*** SOURCE RECORDS Section Begins ***

-- ==== Sys2Proof/Certificates/Slice0/Obligations.lean ====
section
/-!
DEFINITION. The statements about the device, one obligation each: what every command does to the state, what a step does, what every step keeps. First the
notions that the statements share.
-/

namespace Sys2Proof.Claims

open Sys2Proof.Machine

/-- R235, R237, R251. Counter `c` takes `y`: where it rises the pending waits are tested in their order, at the end the watch fires where the value reaches it; no other
counter changes. -/
def CounterTakes (s : State) (c y : Nat) (t : State) : Prop :=
  let k := s.counter c
  let r := if k.value < y then testWaits c y s.sync.waits else (y, s.sync.waits)
  (t.counter c).value = r.1 ∧ t.sync.waits = r.2 ∧ (t.counter c).watch = k.watch ∧
  (k.armed = true ∧ k.watch ≤ r.1 → (t.counter c).armed = false ∧ (t.counter c).notify = true) ∧
  (¬(k.armed = true ∧ k.watch ≤ r.1) → (t.counter c).armed = k.armed ∧ (t.counter c).notify = k.notify) ∧
  (∀ d, d ≠ c → t.counter d = s.counter d) ∧ OnlyParts [.sync, .pages, .msgs] s t

/-- R235, R251. Counter `c` is armed with threshold `v`, or fires at once. -/
def CounterArms (s : State) (c v : Nat) (t : State) : Prop :=
  let k := s.counter c
  (t.counter c).watch = v ∧ (t.counter c).value = k.value ∧ t.sync.waits = s.sync.waits ∧ (v ≤ k.value → (t.counter c).armed = false ∧ (t.counter c).notify = true) ∧
  (k.value < v → (t.counter c).armed = true ∧ (t.counter c).notify = k.notify) ∧ (∀ d, d ≠ c → t.counter d = s.counter d) ∧ OnlyParts [.sync, .pages, .msgs] s t

/-- The step that a step command sends, with its header. -/
def stepOf : Instr → Option (StepHdr × StepOp)
  | .nop h => some (h, .nop)
  | .load h x => some (h, .load x)
  | .transfer h x => some (h, .transfer x)
  | .matmul h m => some (h, .matmul m)
  | .matvec h m => some (h, .matvec m)
  | .add h v => some (h, .vector 1 v)
  | .sub h v => some (h, .vector 2 v)
  | .mul h v => some (h, .vector 3 v)
  | .fma h v => some (h, .vector 4 v)
  | .max h v => some (h, .vector 5 v)
  | .min h v => some (h, .vector 6 v)
  | .rcp h v => some (h, .vector 7 v)
  | .rsqrt h v => some (h, .vector 8 v)
  | .exp h v => some (h, .vector 9 v)
  | .cvt h v => some (h, .vector 10 v)
  | .sumred h v => some (h, .vector 11 v)
  | .maxred h v => some (h, .vector 12 v)
  | .argmax h v => some (h, .vector 13 v)
  | .rand h v => some (h, .vector 14 v)
  | .signal h c v => some (h, .signal c v)
  | .wait h c v => some (h, .wait false c v)
  | .waitDec h c v => some (h, .wait true c v)
  | .set h c v => some (h, .set c v)
  | .signalRemote h m c v => some (h, .remote m c v)
  | .taskPost h d n i => some (h, .post d n i)
  | .chainMark h c m => some (h, .chainOp 1 c m)
  | .chainRewind h c m => some (h, .chainOp 2 c m)
  | .chainRelease h c m => some (h, .chainOp 3 c m)
  | .chainCommit h c => some (h, .commit c)
  | .sealOp h x => some (h, .sealing x)
  | .fenceFull h => some (h, .fence true)
  | .fenceStore h => some (h, .fence false)
  | .flagsOut h d => some (h, .flagsOut d)
  | .flagsClr h m => some (h, .flagsClr m)
  | .saltSet h v => some (h, .saltSet v)
  | .seta h a v => some (h, .seta a v)
  | .adda h a v => some (h, .adda a v)
  | .loop h a t => some (h, .loop a t)
  | .jump h t => some (h, .jump t)
  | _ => none

/-- A WAIT or WAIT_DEC. -/
def isWait : StepOp → Bool
  | .wait .. => true
  | _ => false

/-- R129, R141 to R143. The sequencer's own steps, FLAGS_OUT apart. -/
def ownStep : StepOp → Bool
  | .nop => true
  | .fence _ => true
  | .flagsClr _ => true
  | .saltSet _ => true
  | .seta .. => true
  | .adda .. => true
  | .loop .. => true
  | .jump _ => true
  | _ => false

/-- The task in a slot of a core is alone there and takes its next step at once: the core is not halted, no other slot holds a task, nothing of this one is in flight, fetched
or waiting. -/
abbrev Solo (s : State) (core slot : Nat) (r : Running) : Prop :=
  halted (seqPage core) s = false ∧ slot < 4 ∧ s.running core slot = some r ∧ (∀ i, i < 4 → i ≠ slot → s.running core i = none) ∧ r.window = [] ∧ r.queue = [] ∧
  r.replay = [] ∧ r.fetches = true ∧ s.waiting core slot = false

/-- The state in which the step has been fetched. -/
def fetchedState (s : State) (h : StepHdr) (op : StepOp) (r : Running) : State := s.setRunning h.core h.slot (some { r with queue := [(h, op)] })

/-- R118, R122. The place in the window that the step takes. -/
def issuedEntry (s : State) (h : StepHdr) (op : StepOp) (r : Running) : Entry :=
  (fetchedState s h op r).newEntry h.core { r with queue := [(h, op)] } h op none

/-- The state in which the step has issued. -/
def issuedState (s : State) (h : StepHdr) (op : StepOp) (r : Running) : State :=
  (fetchedState s h op r).issueEntry h.core h.slot { r with queue := [(h, op)] } (issuedEntry s h op r) false

/-- The task once the step has issued. -/
def issuedTask (s : State) (h : StepHdr) (op : StepOp) (r : Running) : Running := Running.issued { r with queue := [(h, op)] } (issuedEntry s h op r) false

/-- At most `n` further actions of the core, and the slot registers follow. -/
def settled (s : State) (core n : Nat) : State := (List.range 4).foldl (fun t i => t.slotRefresh core i) (s.pumpFor core n)
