theorem State_agentWrite_good {q : Kept} {s : State} (agent : Nat) (fn : Nat) (core : Nat) (dom : Nat) (l : Nat) (off : Nat) (bs : List Byte) (h : Good q s) (w_regs : q.keep .regs = false := by assumption) (w_pages : q.keep .pages = false := by assumption) (w_msgs : q.keep .msgs = false := by assumption) (w_faultLog : q.keep .faultLog = false := by assumption) (w_hbm : q.keep .hbm = false := by assumption) (w_caches : q.keep .caches = false := by assumption) (w_mem : q.keep .mem = false := by assumption) (w_freeCtr : q.keep .freeCtr = false := by assumption) : Good q (Sys2Proof.Machine.State.agentWrite s agent fn core dom l off bs).1 := by
  unfold Sys2Proof.Machine.State.agentWrite
  repeat' first
    | with_reducible assumption
    | with_reducible apply goodO_next
    | intro _
    | with_reducible apply State_invalidate_good
    | with_reducible apply State_settled_good
    | with_reducible apply State_setDir_good
    | with_reducible apply State_homeReadForMerge_good
    | with_reducible apply State_homeWrite_good
    | with_reducible apply good_foldl
    | with_reducible apply good_foldl_fst
    | split
    | with_reducible refine good_fst (by assumption) ?_
    | with_reducible refine good_snd (by assumption) ?_
    | with_reducible refine good_snd2 (by assumption) ?_
    | dsimp only

theorem State_cacheErr_good {q : Kept} {s : State} (core : Nat) (x : CacheLine) (off : Nat) (n : Nat) (who : Nat) (h : Good q s) (w_regs : q.keep .regs = false := by assumption) (w_pages : q.keep .pages = false := by assumption) (w_msgs : q.keep .msgs = false := by assumption) (w_faultLog : q.keep .faultLog = false := by assumption) : Good q (Sys2Proof.Machine.State.cacheErr s core x off n who).1 := by
  unfold Sys2Proof.Machine.State.cacheErr
  repeat' first
    | with_reducible assumption
    | with_reducible apply goodO_next
    | intro _
    | with_reducible apply State_lineFault_good
    | with_reducible apply State_raise_good
    | with_reducible apply good_foldl
    | with_reducible apply good_foldl_fst
    | split
    | with_reducible refine good_fst (by assumption) ?_
    | with_reducible refine good_snd (by assumption) ?_
    | with_reducible refine good_snd2 (by assumption) ?_
    | dsimp only

theorem State_cacheRead_good {q : Kept} {s : State} (core : Nat) (fn : Nat) (dom : Nat) (l : Nat) (off : Nat) (n : Nat) (who : Nat) (h : Good q s) (w_regs : q.keep .regs = false := by assumption) (w_pages : q.keep .pages = false := by assumption) (w_msgs : q.keep .msgs = false := by assumption) (w_faultLog : q.keep .faultLog = false := by assumption) (w_hbm : q.keep .hbm = false := by assumption) (w_caches : q.keep .caches = false := by assumption) (w_mem : q.keep .mem = false := by assumption) (w_freeCtr : q.keep .freeCtr = false := by assumption) : Good q (Sys2Proof.Machine.State.cacheRead s core fn dom l off n who).1 := by
  unfold Sys2Proof.Machine.State.cacheRead
  repeat' first
    | with_reducible assumption
    | with_reducible apply goodO_next
    | intro _
    | with_reducible apply State_cacheErr_good
    | with_reducible apply State_homeFetch_good
    | with_reducible apply State_drainEvictions_good
    | with_reducible apply State_settled_good
    | with_reducible apply State_install_good
    | with_reducible apply State_installDir_good
    | with_reducible apply State_setCached_good
    | with_reducible apply State_add_good
    | with_reducible apply good_foldl
    | with_reducible apply good_foldl_fst
    | split
    | with_reducible refine good_fst (by assumption) ?_
    | with_reducible refine good_snd (by assumption) ?_
    | with_reducible refine good_snd2 (by assumption) ?_
    | dsimp only

theorem State_ownLine_good {q : Kept} {s : State} (core : Nat) (fn : Nat) (dom : Nat) (l : Nat) (d : List Byte) (h : Good q s) (w_regs : q.keep .regs = false := by assumption) (w_pages : q.keep .pages = false := by assumption) (w_msgs : q.keep .msgs = false := by assumption) (w_faultLog : q.keep .faultLog = false := by assumption) (w_hbm : q.keep .hbm = false := by assumption) (w_caches : q.keep .caches = false := by assumption) (w_mem : q.keep .mem = false := by assumption) (w_freeCtr : q.keep .freeCtr = false := by assumption) : Good q (Sys2Proof.Machine.State.ownLine s core fn dom l d) := by
  unfold Sys2Proof.Machine.State.ownLine
  repeat' first
    | with_reducible assumption
    | with_reducible apply goodO_next
    | intro _
    | with_reducible apply State_drainEvictions_good
    | with_reducible apply State_install_good
    | with_reducible apply State_installDir_good

theorem State_writeErr_good {q : Kept} {s : State} (core : Nat) (x : CacheLine) (off : Nat) (bs : List Byte) (who : Nat) (h : Good q s) (w_regs : q.keep .regs = false := by assumption) (w_pages : q.keep .pages = false := by assumption) (w_msgs : q.keep .msgs = false := by assumption) (w_faultLog : q.keep .faultLog = false := by assumption) : Good q (Sys2Proof.Machine.State.writeErr s core x off bs who).1 := by
  unfold Sys2Proof.Machine.State.writeErr
  repeat' first
    | with_reducible assumption
    | with_reducible apply goodO_next
    | intro _
    | with_reducible apply State_lineFault_good
    | with_reducible apply State_raise_good
    | with_reducible apply State_cacheErr_good
    | with_reducible apply good_foldl
    | with_reducible apply good_foldl_fst
    | split
    | with_reducible apply good_ite

theorem State_cacheWrite_good {q : Kept} {s : State} (core : Nat) (fn : Nat) (dom : Nat) (l : Nat) (off : Nat) (who : Nat) (bs : List Byte) (h : Good q s) (w_regs : q.keep .regs = false := by assumption) (w_pages : q.keep .pages = false := by assumption) (w_msgs : q.keep .msgs = false := by assumption) (w_faultLog : q.keep .faultLog = false := by assumption) (w_hbm : q.keep .hbm = false := by assumption) (w_caches : q.keep .caches = false := by assumption) (w_mem : q.keep .mem = false := by assumption) (w_freeCtr : q.keep .freeCtr = false := by assumption) : Good q (Sys2Proof.Machine.State.cacheWrite s core fn dom l off who bs).1 := by
  unfold Sys2Proof.Machine.State.cacheWrite
  repeat' first
    | with_reducible assumption
    | with_reducible apply goodO_next
    | intro _
    | with_reducible apply State_writeErr_good
    | with_reducible apply State_ownLine_good
    | with_reducible apply State_invalidate_good
    | with_reducible apply State_settled_good
    | with_reducible apply State_setDir_good
    | with_reducible apply State_setCached_good
    | with_reducible apply State_homeReadForMerge_good
    | with_reducible apply State_add_good
    | with_reducible apply good_foldl
    | with_reducible apply good_foldl_fst
    | split
    | with_reducible refine good_fst (by assumption) ?_
    | with_reducible refine good_snd (by assumption) ?_
    | with_reducible refine good_snd2 (by assumption) ?_
    | dsimp only

theorem State_dropClaims_good {q : Kept} {s : State} (core : Nat) (p : Nat → Bool) (h : Good q s) (w_mem : q.keep .mem = false := by assumption) : Good q (Sys2Proof.Machine.State.dropClaims s core p) := by
  unfold Sys2Proof.Machine.State.dropClaims
  repeat' first
    | with_reducible assumption
    | with_reducible apply goodO_next
    | intro _
    | with_reducible apply good_foldl
    | with_reducible apply good_foldl_fst
    | split
    | with_reducible refine good_fst (by assumption) ?_
    | with_reducible refine good_snd (by assumption) ?_
    | with_reducible refine good_snd2 (by assumption) ?_
    | dsimp only
    | with_reducible refine good_mk (t := _) ?_ rfl rfl rfl rfl rfl rfl rfl rfl

theorem State_settleCore_good {q : Kept} {s : State} (core : Nat) (h : Good q s) (w_regs : q.keep .regs = false := by assumption) (w_pages : q.keep .pages = false := by assumption) (w_msgs : q.keep .msgs = false := by assumption) (w_faultLog : q.keep .faultLog = false := by assumption) (w_hbm : q.keep .hbm = false := by assumption) (w_caches : q.keep .caches = false := by assumption) (w_mem : q.keep .mem = false := by assumption) (w_freeCtr : q.keep .freeCtr = false := by assumption) : Good q (Sys2Proof.Machine.State.settleCore s core) := by
  unfold Sys2Proof.Machine.State.settleCore
  repeat' first
    | with_reducible assumption
    | with_reducible apply goodO_next
    | intro _
    | with_reducible apply State_settled_good
    | with_reducible apply good_foldl

theorem State_readLines_good {q : Kept} {s : State} (via : Via) (fn : Nat) (core : Nat) (dom : Nat) (who : Nat) (pa : Nat) (n : Nat) (h : Good q s) (w_regs : q.keep .regs = false := by assumption) (w_pages : q.keep .pages = false := by assumption) (w_msgs : q.keep .msgs = false := by assumption) (w_faultLog : q.keep .faultLog = false := by assumption) (w_hbm : q.keep .hbm = false := by assumption) (w_caches : q.keep .caches = false := by assumption) (w_mem : q.keep .mem = false := by assumption) (w_freeCtr : q.keep .freeCtr = false := by assumption) : Good q (Sys2Proof.Machine.State.readLines s via fn core dom who pa n).1 := by
  unfold Sys2Proof.Machine.State.readLines
  repeat' first
    | with_reducible assumption
    | with_reducible apply goodO_next
    | intro _
    | with_reducible apply State_cacheRead_good
    | with_reducible apply State_agentRead_good
    | with_reducible apply good_foldl
    | with_reducible apply good_foldl_fst
    | split

theorem State_writeLines_good {q : Kept} {s : State} (via : Via) (fn : Nat) (core : Nat) (dom : Nat) (who : Nat) (pa : Nat) (bs : List Byte) (h : Good q s) (w_regs : q.keep .regs = false := by assumption) (w_pages : q.keep .pages = false := by assumption) (w_msgs : q.keep .msgs = false := by assumption) (w_faultLog : q.keep .faultLog = false := by assumption) (w_hbm : q.keep .hbm = false := by assumption) (w_caches : q.keep .caches = false := by assumption) (w_mem : q.keep .mem = false := by assumption) (w_freeCtr : q.keep .freeCtr = false := by assumption) : Good q (Sys2Proof.Machine.State.writeLines s via fn core dom who pa bs).1 := by
  unfold Sys2Proof.Machine.State.writeLines
  repeat' first
    | with_reducible assumption
    | with_reducible apply goodO_next
    | intro _
    | with_reducible apply State_cacheWrite_good
    | with_reducible apply State_agentWrite_good
    | with_reducible apply good_foldl
    | with_reducible apply good_foldl_fst
    | split

theorem State_hbmRead_good {q : Kept} {s : State} (via : Via) (fn : Nat) (core : Nat) (who : Nat) (addr : Nat) (n : Nat) (h : Good q s) (w_regs : q.keep .regs = false := by assumption) (w_pages : q.keep .pages = false := by assumption) (w_msgs : q.keep .msgs = false := by assumption) (w_faultLog : q.keep .faultLog = false := by assumption) (w_hbm : q.keep .hbm = false := by assumption) (w_caches : q.keep .caches = false := by assumption) (w_mem : q.keep .mem = false := by assumption) (w_freeCtr : q.keep .freeCtr = false := by assumption) : Good q (Sys2Proof.Machine.State.hbmRead s via fn core who addr n).1 := by
  unfold Sys2Proof.Machine.State.hbmRead
  repeat' first
    | with_reducible assumption
    | with_reducible apply goodO_next
    | intro _
    | with_reducible apply State_readLines_good
    | with_reducible apply good_foldl
    | with_reducible apply good_foldl_fst
    | split

theorem State_hbmWrite_good {q : Kept} {s : State} (via : Via) (fn : Nat) (core : Nat) (who : Nat) (addr : Nat) (bs : List Byte) (h : Good q s) (w_regs : q.keep .regs = false := by assumption) (w_pages : q.keep .pages = false := by assumption) (w_msgs : q.keep .msgs = false := by assumption) (w_faultLog : q.keep .faultLog = false := by assumption) (w_hbm : q.keep .hbm = false := by assumption) (w_caches : q.keep .caches = false := by assumption) (w_mem : q.keep .mem = false := by assumption) (w_freeCtr : q.keep .freeCtr = false := by assumption) : Good q (Sys2Proof.Machine.State.hbmWrite s via fn core who addr bs).1 := by
  unfold Sys2Proof.Machine.State.hbmWrite
  repeat' first
    | with_reducible assumption
    | with_reducible apply goodO_next
    | intro _
    | with_reducible apply State_writeLines_good
    | with_reducible apply good_foldl
    | with_reducible apply good_foldl_fst
    | split

end Sys2Proof.Laws
end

*** SOURCE RECORDS Section Ends ***

### YOUR ASSIGNMENT
Transcribe, without alteration, the line that contains "unfold Sys2Proof.Machine.State.hbmWrite" together with all lines after it in the listing above.

### YOUR SOLUTION
  unfold Sys2Proof.Machine.State.hbmWrite
  repeat' first
    | with_reducible assumption
    | with_reducible apply goodO_next
    | intro _
    | with_reducible apply State_writeLines_good
    | with_reducible apply good_foldl
    | with_reducible apply good_foldl_fst
    | split

end Sys2Proof.Laws
end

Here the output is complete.